TRIBUNNEWS.COM, JAKARTA - Sidang ketiga kasus korupsi dalam pengadaan Kartu Tanda Penduduk berbasis elektronik (e-KTP) menyisakan beberapa hal menarik.
Mulai dari bantahan, pengakuan penerimaan uang, hingga tangisan saksi, mewarnai persidangan di Pengadilan Tipikor Jakarta, Kamis (23/3/2017).
Persidangan kali ini dibagi mejadi tiga sesi.
Pada sesi pertama, jaksa Komisi Pemberantasan Korupsi (KPK) menghadirkan dua Mantan pimpinan Komisi II DPR, Taufiq Effendi dan Teguh Juwarno.
Pada sesi kedua, jaksa KPK menghadirkan politisi Hanura yang juga Mantan anggota Komisi II DPR, Miryam S Haryani.

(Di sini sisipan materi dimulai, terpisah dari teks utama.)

/-- A word of format `XY`. -/
theorem packXYN_of_and_n {op n : BitVec 4} (h : w &&& 0xF00F = p) (hop : opField p = op) (hn : nField p = n) :
    packXYN op (xField w) (yField w) n = w := by
  rw [← h, and_xy] at hop hn
  exact packXYN_eq_of_op_n (by simp [← hop]) (by simp [← hn])

/-- A word of format `X`. -/
theorem packXKK_of_and_kk {op : BitVec 4} {kk : Byte} (h : w &&& 0xF0FF = p) (hop : opField p = op) (hkk : kkField p = kk) :
    packXKK op (xField w) kk = w := by
  rw [← h, and_kk] at hop hkk
  exact packXKK_eq_of_op_kk (by simp [← hop]) (by simp [← hkk])

/-- The rows of families 0 to 5. -/
theorem exists_encode_of_rowsControl (w : Word) :
    ∀ r ∈ opcodeRowsControl, w &&& r.mask = r.pattern → ∃ i, encode i = w := by
  simp only [opcodeRowsControl, List.forall_mem_cons]
  exact ⟨fun h => ⟨.cls, eq_of_and h⟩, fun h => ⟨.ret, eq_of_and h⟩, fun h => ⟨.jp _, packNNN_of_and h rfl⟩,
    fun h => ⟨.call _, packNNN_of_and h rfl⟩, fun h => ⟨.seByte _ _, packXKK_of_and h rfl⟩,
    fun h => ⟨.sneByte _ _, packXKK_of_and h rfl⟩, fun h => ⟨.seReg _ _, packXYN_of_and_n h rfl rfl⟩, nofun⟩

/-- The rows of families 6 to 8. -/
theorem exists_encode_of_rowsAlu (w : Word) : ∀ r ∈ opcodeRowsAlu, w &&& r.mask = r.pattern → ∃ i, encode i = w := by
  simp only [opcodeRowsAlu, List.forall_mem_cons]
  exact ⟨fun h => ⟨.ldByte _ _, packXKK_of_and h rfl⟩, fun h => ⟨.addByte _ _, packXKK_of_and h rfl⟩,
    fun h => ⟨.ldReg _ _, packXYN_of_and_n h rfl rfl⟩, fun h => ⟨.orReg _ _, packXYN_of_and_n h rfl rfl⟩,
    fun h => ⟨.andReg _ _, packXYN_of_and_n h rfl rfl⟩, fun h => ⟨.xorReg _ _, packXYN_of_and_n h rfl rfl⟩,
    fun h => ⟨.addReg _ _, packXYN_of_and_n h rfl rfl⟩, fun h => ⟨.subReg _ _, packXYN_of_and_n h rfl rfl⟩,
    fun h => ⟨.shrReg _ _, packXYN_of_and_n h rfl rfl⟩, fun h => ⟨.subnReg _ _, packXYN_of_and_n h rfl rfl⟩,
    fun h => ⟨.shlReg _ _, packXYN_of_and_n h rfl rfl⟩, nofun⟩

/-- The rows of families 9 to E. -/
theorem exists_encode_of_rowsMid (w : Word) : ∀ r ∈ opcodeRowsMid, w &&& r.mask = r.pattern → ∃ i, encode i = w := by
  simp only [opcodeRowsMid, List.forall_mem_cons]
  exact ⟨fun h => ⟨.sneReg _ _, packXYN_of_and_n h rfl rfl⟩, fun h => ⟨.ldI _, packNNN_of_and h rfl⟩,
    fun h => ⟨.jpV0 _, packNNN_of_and h rfl⟩, fun h => ⟨.rnd _ _, packXKK_of_and h rfl⟩,
    fun h => ⟨.drw _ _ (nField w).toFin, packXYN_of_and h rfl⟩, fun h => ⟨.skp _, packXKK_of_and_kk h rfl rfl⟩,
    fun h => ⟨.sknp _, packXKK_of_and_kk h rfl rfl⟩, nofun⟩

/-- The rows of family F. -/
theorem exists_encode_of_rowsF (w : Word) : ∀ r ∈ opcodeRowsF, w &&& r.mask = r.pattern → ∃ i, encode i = w := by
  simp only [opcodeRowsF, List.forall_mem_cons]
  exact ⟨fun h => ⟨.ldVxDT _, packXKK_of_and_kk h rfl rfl⟩, fun h => ⟨.ldVxK _, packXKK_of_and_kk h rfl rfl⟩,
    fun h => ⟨.ldDTVx _, packXKK_of_and_kk h rfl rfl⟩, fun h => ⟨.ldSTVx _, packXKK_of_and_kk h rfl rfl⟩,
    fun h => ⟨.addIVx _, packXKK_of_and_kk h rfl rfl⟩, fun h => ⟨.ldFVx _, packXKK_of_and_kk h rfl rfl⟩,
    fun h => ⟨.ldBVx _, packXKK_of_and_kk h rfl rfl⟩, fun h => ⟨.storeRegs _, packXKK_of_and_kk h rfl rfl⟩,
    fun h => ⟨.loadRegs _, packXKK_of_and_kk h rfl rfl⟩, nofun⟩

end Rows

/-- A row matches a word when the word's bits under its mask are its pattern. -/
theorem matchesWord_iff {r : Row} {w : Word} : r.matchesWord w = true ↔ w &&& r.mask = r.pattern := beq_iff_eq

/-- A legal word is the encoding of an instruction, by the row it matches. -/
theorem exists_encode_of_legal {w : Word} (h : legalWord w = true) : ∃ i, encode i = w := by
  obtain ⟨r, hr, hrow⟩ := List.any_eq_true.1 h
  rw [matchesWord_iff] at hrow
  simp only [opcodeRows, List.mem_append] at hr
  obtain ((hr | hr) | hr) | hr := hr
  · exact exists_encode_of_rowsControl w r hr hrow
  · exact exists_encode_of_rowsAlu w r hr hrow
  · exact exists_encode_of_rowsMid w r hr hrow
  · exact exists_encode_of_rowsF w r hr hrow

/-- Settles O3: what decodes is an encoding, which is legal, and a legal word is an encoding, which decodes. -/
theorem decodeAcceptsExactlyLegalWords : Obligations.DecodeAcceptsExactlyLegalWords := by
  intro w
  refine ⟨fun ⟨i, hi⟩ => legalWord_of_decode hi, fun h => ?_⟩
  obtain ⟨i, rfl⟩ := exists_encode_of_legal h
  exact ⟨i, decode_encode i⟩

/-! ## The rows do not overlap (30_encoding.md R78) -/

/-- The patterns of any two rows of the table differ in a bit that both masks keep. -/
theorem opcodeRows_pairwise :
    opcodeRows.Pairwise fun r q => r.pattern &&& q.mask ≠ q.pattern &&& r.mask := by
  decide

Sementara pada sesi terkahir, jaksa menghadirkan tiga orang saksi, yakni Mantan Dirjen Administrasi Kependudukan Kemendagri, Rasyid Saleh dan Kepala Bagian Perencanaan Kementerian Dalam Negeri Wisnu Wibowo.

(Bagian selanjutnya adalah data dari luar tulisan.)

-- ==== Sys2Proof/Machine/Formats.lean ====
section
/-! DEFINITION. Codes, upstream frames and capture parts as bytes (R198, R199, T92, T94, T96). -/

namespace Sys2Proof.Machine

/-! ## Codes (T92) -/

def Status.code : Status → Byte
  | .clean => 0 | .done => 1 | .corrected => 2 | .correctedRetry => 3 | .poisoned => 4
  | .uncorrectable => 5 | .notReady => 6 | .range => 7 | .aborted => 8 | .halted => 9

def Result.code : Result → Byte
  | .done => 0 | .busy => 1 | .wrongState => 2 | .range => 3 | .halted => 4 | .unknown => 5

/-- Events are numbered 1 to 28 in the order of T85. -/
def EventKind.code : EventKind → Byte
  | .lineCorrected => 1 | .scattered => 2 | .poisonRead => 3 | .rqOverrun => 4 | .tagClash => 5
  | .internalCorrected => 6 | .tableFault => 7 | .repairDeferred => 8 | .repairStuck => 9
  | .spareRetired => 10 | .spareFull => 11 | .spareFailed => 12 | .deviceSuspect => 13
  | .deviceMarked => 14 | .deviceSecond => 15 | .probationPass => 16 | .probationFail => 17
  | .lineUe => 18 | .captureLost => 19 | .halted => 20 | .sweepDone => 21 | .patrolLag => 22
  | .stealOn => 23 | .stealOff => 24 | .fillDone => 25 | .fillStopped => 26 | .linkCrc => 27
  | .elasticSlip => 28

def TableId.code : TableId → Byte
  | .region => 1 | .phase => 2 | .health => 3 | .spare => 4 | .capture => 5

def RegionClass.code : RegionClass → Byte
  | .standard => 0 | .hot => 1 | .journal => 2 | .exempt => 3

def recordCode : RecordName → Byte
  | .a => 0 | .b => 1

def recordIndex : RecordName → Nat
  | .a => 0 | .b => 1

def RankState.code : RankState → Byte
  | .absent => 0 | .offline => 1 | .filling => 2 | .online => 3

def DeviceState.code : DeviceState → Byte
  | .sound => 0 | .suspect => 1 | .marked => 2 | .probation => 3

def Slot.code : Slot → Byte
  | .free => 0 | .watch .. => 1 | .active .. => 2 | .failed .. => 3 | .releasing .. => 4

def CaptureKind.code : CaptureKind → Byte
  | .demandUe => 1 | .patrolUe => 2 | .rmwUe => 3 | .slotFailed => 4 | .tableFault => 5

/-- The state byte of a capture record (T96). -/
def RecordContent.code : RecordContent → Byte
  | .empty => 0 | .held _ => 1 | .lost => 2

/-- One byte that names something, 0xFF for none (R198). -/
def packedName (n : Option Nat) : List Byte :=
  match n with
  | some k => packed 1 k
  | none => [0xFF]

/-- A record's name, 0xFF for none. -/
def packedRecord (r : Option RecordName) : List Byte :=
  match r with
  | some x => [recordCode x]
  | none => [0xFF]

/-- A (table, index) subject, 0xFF 0xFF for none (T92). -/
def packedCause (c : Option HaltCause) : List Byte :=
  match c with
  | some x => x.table.code :: packed 1 x.index
  | none => [0xFF, 0xFF]

/-- A codeword outcome in five bytes: code, device, pattern, weight (T92). A FILLED outcome carries a
pattern alone (T12, T60; log 25). -/
def CodewordOutcome.packed (o : CodewordOutcome) : List Byte :=
  match o with
  | .clean => [0, 0xFF, 0, 0, 0]
  | .fixed d p =>
    1 :: BitVec.ofNat 8 d.val :: (Machine.packed 2 p.toNat ++ Machine.packed 1 (patternWeight p))
  | .filled p => 2 :: 0xFF :: (Machine.packed 2 p.toNat ++ [0])
  | .poisonMark => [3, 0xFF, 0, 0, 0]
  | .uncorrectable => [4, 0xFF, 0, 0, 0]
  | .notRead => [5, 0xFF, 0, 0, 0]

/-! ## Upstream frames (T94) -/

/-- Subject type and the five subject bytes of an ALERT frame. -/
def Subject.packed : Subject → List Byte
  | .none => [0, 0, 0, 0, 0, 0]
  | .rank r => 1 :: BitVec.ofNat 8 r :: [0, 0, 0, 0]
  | .device r d => 2 :: BitVec.ofNat 8 r :: BitVec.ofNat 8 d :: [0, 0, 0]
  | .line a => 3 :: (packedAddress a ++ [0])
  | .table t i => 4 :: t.code :: BitVec.ofNat 8 i :: [0, 0, 0]

/-- The bytes of an upstream frame with its check; an echoed frame goes up unchanged (R193, R197, R198). The payload
bytes of a MANAGE-DONE beyond the number in its length byte are zero: the spec does not say what they hold (DESIGN
CHOICE, log 54). -/
def UpFrame.bytes : UpFrame → List Byte
  | .readDone tag status data => checked (0x20 :: tag :: status.code :: data.toList)
  | .writeDone tag status => checked [0x21, tag, status.code]
  | .manageDone tag result payload =>
    checked (0x22 :: tag :: result.code :: BitVec.ofNat 8 payload.length ::
      (payload ++ List.replicate (64 - payload.length) 0))
  | .alert event level subject record time =>
    checked (0x23 :: event.code :: BitVec.ofNat 8 level ::
      (subject.packed ++ packedRecord record ++ packed 6 time.toNat))
  | .echoed bytes => bytes

/-! ## Capture record parts (R199, T96) -/

/-- The presence byte: line address, retry outcome, held write, table identity (T96). -/
def Capture.presence (c : Capture) : Byte :=
  (if c.line.isSome then 1 else 0) ||| (if c.retry.isSome then 2 else 0) |||
    (if c.held.isSome then 4 else 0) ||| (if c.table.isSome then 8 else 0)

/-- The retry outcome and the isolation set; zero bytes where the capture has none (R198). -/
def packedRetry (r : Option RetryOutcome) : List Byte :=
  match r with
  | none => [0, 0, 0]
  | some .persistent => [0, 0, 0]
  | some (.unstable devices) => 1 :: packed 2 devices.toNat

/-- The head of a HELD record: part 0 (T96). -/
def Capture.head (c : Capture) : List Byte :=
  [1, c.kind.code, c.presence] ++
    (match c.line with | some a => packedAddress a | none => [0, 0, 0, 0]) ++
    packedName c.region ++ packed 1 c.phase ++ packed 6 c.time.toNat ++ packedRetry c.retry ++
    (c.outcomes.toList.map CodewordOutcome.packed).flatten ++ packedName c.mark ++
    (match c.table with | some (t, i) => [t.code, BitVec.ofNat 8 i] | none => [0, 0])

/-- A part of a HELD record: the head, the mask with data bytes 0–31, or data bytes 32–63 (R199). -/
def Capture.part (c : Capture) (part : Nat) : List Byte :=
  match part, c.held with
  | 0, _ => c.head
  | 1, some (mask, data) => packedMask mask ++ data.toList.take 32
  | 2, some (_, data) => data.toList.drop 32
  | _, _ => []

/-- A part of a record: the state byte alone for an EMPTY record's part 0 and for every part of a record
found uncorrectable (R199). -/
def RecordContent.part (r : RecordContent) (part : Nat) : List Byte :=
  match r with
  | .empty => if part = 0 then [0] else []
  | .held c => c.part part
  | .lost => [2]

end Sys2Proof.Machine
end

Kemudian, Kepala Subag Penyusunan Program Bagian Perencanaan pada Sesditjen Dukcapil Kemendagri Suparmanto.
Berikut beberapa hal menarik yang terungkap dalam persidangan:
1. Bantah terima uang
Teguh Juwarno dan Taufiq Effendi sama-sama mengaku tidak menerima uang. Padahal, dalam surat dakwaan Teguh disebut menerima 167.000 dollar AS. Sementara, Taufik disebut menerima 103.000 dollar AS.
2. Pengaruh Ketua Fraksi
Teguh Juwarno mengakui bahwa pimpinan fraksi akan berperan dalam pengambilan keputusan di setiap alat kelengkapan DPR, termasuk setiap komisi dan Badan Anggaran (Banggar).
Meski demikian, menurut Teguh, arahan ketua fraksi tidak wajib untuk menentukan kebijakan Komisi II DPR. Dalam berbagai pembahasan, arahan ketua fraksi terkadang tidak sejalan dengan keputusan pimpinan komisi.
Jaksa KPK Irene Putrie menilai keterangan Teguh tersebut cukup signifikan dalam dakwaan kasus e-KTP.